Source data
------------
-- ==== Sys2Proof/Syntax.lean ====
section
/-! DEFINITION. The commands of the block: one constructor of `Instr` for each row of spec/opcode_table.json, with the
operands that the row's rule names. -/

namespace Sys2Proof

/-- The requesters of a register access, in the order in which same-cycle accesses are applied (R32). -/
inductive Requester where
  | tailstock | portA | portB
  | core (n : Fin 16)
  | dma | debug
  deriving DecidableEq, Repr

/-- The two host ports. -/
inductive Port where
  | a | b
  deriving DecidableEq, Repr

/-- The two outputs of a PWM pair (R159). -/
inductive PwmSide where
  | a | b
  deriving DecidableEq, Repr

/-- What a pair's carrier position reaches (R162, R165): the slot that opens the output, the slot that closes it,
or the end of a dead time. -/
inductive PwmEdgeKind where
  | opening | closing | deadTimeEnd
  deriving DecidableEq, Repr

/-- What restarts a carrier, or ends its lock (R161): a compare event line, a group's period event, the locked spindle. -/
inductive SyncSource where
  | line (q : Fin 616)
  | group (g : Fin 24)
  | spindle
  deriving DecidableEq, Repr

/-- A restart event of a group's carrier with its source (R161). -/
structure RestartEvent where
  group : Fin 24
  source : SyncSource
  deriving DecidableEq, Repr

/-- A phase that an update carries for its update cycle t_u, with the cycles that have passed since t_u (R53, R56). -/
structure StampedPhase where
  phase : Word
  age : Word
  deriving DecidableEq, Repr

/-- A comparator with the voltage of its input in microvolts (R116). -/
structure ComparatorInput where
  comparator : Fin 72
  microvolts : Nat
  deriving DecidableEq, Repr

/-- A TRIP_IN pin with the path on which its level arrives: none the asynchronous path, else the filter of that local
zone (R170, R184). -/
structure TripPath where
  pin : Fin 12
  filter : Option (Fin 8)
  deriving DecidableEq, Repr

/-- The load points of a carrier (R160, R162): the group's period start, and the zero and the peak of one pair. -/
inductive CarrierPoint where
  | period
  | pairZero (p : Fin 4)
  | pairPeak (p : Fin 4)
  deriving DecidableEq, Repr

/-- The write that may change an ADC's route: of one sequence entry, or of ADC_CTL with its park entry (R111). -/
inductive RouteWrite where
  | seq (e : Fin 64)
  | control
  deriving DecidableEq, Repr

/-- A reply on the AUX channel (R345): acknowledged with its data, not acknowledged, or deferred. -/
inductive AuxReply where
  | ack (data : List Byte)
  | nack
  | defer
  deriving DecidableEq, Repr

/-- How a step of DRAM training ends (R285): it completes, gets no result within 1 ms, or completes the training of the
last channel with the installed size in 256 MiB units. -/
inductive TrainStep where
  | done
  | noResult
  | trained (units : Fin 129)
  deriving DecidableEq, Repr

/-- Which copies of a plate word failed detection (R96): the near-window word alone, the store's too, or both copies
in DRAM. -/
inductive PlateFault where
  | nearWord | storeWord | bothCopies
  deriving DecidableEq, Repr

/-- What a PCIe configuration request sets (R376, R381): Bus Master Enable; MSI-X enable and function mask; the
completion timeout range. -/
inductive ConfigWrite where
  | busMaster (on : Bool)
  | msix (enable mask : Bool)
  | completionTimeout (range : BitVec 4)
  deriving DecidableEq, Repr

/-- An inbound BAR0 memory request (R379): a read of `n` words, a write of words, or a read or write whose byte
enables leave part of a word out; a longer request with such a word is sent as the runs around it and the word. -/
inductive HostReq where
  | read (n : Fin 1025)
  | write (data : List Word)
  | partialRead
  | partialWrite (data : Word)
  deriving DecidableEq, Repr

/-- The queued registers of a check-value unit (R438). -/
inductive CvReg where
  | data8 | data16 | data32 | init | aliveIn | check
  deriving DecidableEq, Repr

/-- What a scrubber reads next (R432, R435): a unit of DRAM, TCM or a scratch bank, a clean or a dirty L2 line, a word of the
tailstock SRAM, a word of an entry in the plate, of a loop's state, history or coefficients, a palette, gamma or voice
word by its register offset, a pixel of the scan-out buffer, or the stored check value of a console line. -/
inductive ScrubUnit where
  | memory (addr : BitVec 40)
  | cleanL2 (addr : BitVec 40)
  | tsRam (addr : BitVec 19)
  | plate (idx : Fin 2097152) (which : PlateFault)
  | loopState (ctx : Fin 384)
  | loopHistory (ctx : Fin 384) (i : Fin 4)
  | loopBank (ctx : Fin 384)
  | mediaWord (off : BitVec 28)
  | scanBuffer (h : Fin 2) (l : Fin 8) (line x : BitVec 13)
  | lineCheck (k : Fin 512) (line : BitVec 16)
  | glyphCache
  deriving DecidableEq, Repr

/-- The PLLs of single units (R18). -/
inductive UnitPll where
  | audio | video0 | video1 | dram
  deriving DecidableEq, Repr

/-- A supply that can fall and return: GPIO bank VDDIO_G_b, PWM bank VDDIO_P_b, VDDA, VDD_CORE, the DRAM supplies (R19,
R446, R469). -/
inductive Supply where
  | gpio (b : Fin 10)
  | pwm (b : Fin 6)
  | vdda | vddCore | ddr
  deriving DecidableEq, Repr

/-- The islands that tailstock firmware switches (R19). -/
inductive Island where
  | core (n : Fin 16)
  | sector (k : Fin 6)
  | media
  deriving DecidableEq, Repr

/-- How a NOR program or erase ends (R409, R413). -/
inductive NorResult where
  | verified | failed | noAnswer
  deriving DecidableEq, Repr

/-- The kinds of tamper event, as TS_TAMPER_CAUSE names them (R424, R427). -/
inductive TamperCause where
  | mesh | supply | clock | otpParity
  deriving DecidableEq, Repr

/-- The width of a device-register access (R29). -/
inductive AccessSize where
  | byte | half | word
  deriving DecidableEq, Repr

/-- What a PCIe completion of an outbound read brings (R381): data, or an error status or poison. -/
inductive CplResult where
  | data (bytes : List Byte)
  | error
  deriving DecidableEq, Repr

/-- An inbound access to one word of BAR2 (R380): a read, or a write with its byte enables. -/
inductive MailAccess where
  | read
  | write (enables : BitVec 4) (data : Word)
  deriving DecidableEq, Repr

/-- The later port's access to the same word in one arbitration window (R283). -/
structure MailOther where
  port : Port
  acc : MailAccess
  deriving DecidableEq, Repr

/-- What an access of a core needs a translation for (R260). -/
inductive WalkKind where
  | fetch | load | store
  deriving DecidableEq, Repr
------------
> _Your goal_:
Set down again, word for word, the stretch of records from the line with "storeWord | bothCopies" to the line with "x : BitVec 13)", both of those lines included.

> _Result of this task_:
  | nearWord | storeWord | bothCopies
  deriving DecidableEq, Repr

/-- What a PCIe configuration request sets (R376, R381): Bus Master Enable; MSI-X enable and function mask; the
completion timeout range. -/
inductive ConfigWrite where
  | busMaster (on : Bool)
  | msix (enable mask : Bool)
  | completionTimeout (range : BitVec 4)
  deriving DecidableEq, Repr

/-- An inbound BAR0 memory request (R379): a read of `n` words, a write of words, or a read or write whose byte
enables leave part of a word out; a longer request with such a word is sent as the runs around it and the word. -/
inductive HostReq where
  | read (n : Fin 1025)
  | write (data : List Word)
  | partialRead
  | partialWrite (data : Word)
  deriving DecidableEq, Repr

/-- The queued registers of a check-value unit (R438). -/
inductive CvReg where
  | data8 | data16 | data32 | init | aliveIn | check
  deriving DecidableEq, Repr

/-- What a scrubber reads next (R432, R435): a unit of DRAM, TCM or a scratch bank, a clean or a dirty L2 line, a word of the
tailstock SRAM, a word of an entry in the plate, of a loop's state, history or coefficients, a palette, gamma or voice
word by its register offset, a pixel of the scan-out buffer, or the stored check value of a console line. -/
inductive ScrubUnit where
  | memory (addr : BitVec 40)
  | cleanL2 (addr : BitVec 40)
  | tsRam (addr : BitVec 19)
  | plate (idx : Fin 2097152) (which : PlateFault)
  | loopState (ctx : Fin 384)
  | loopHistory (ctx : Fin 384) (i : Fin 4)
  | loopBank (ctx : Fin 384)
  | mediaWord (off : BitVec 28)
  | scanBuffer (h : Fin 2) (l : Fin 8) (line x : BitVec 13)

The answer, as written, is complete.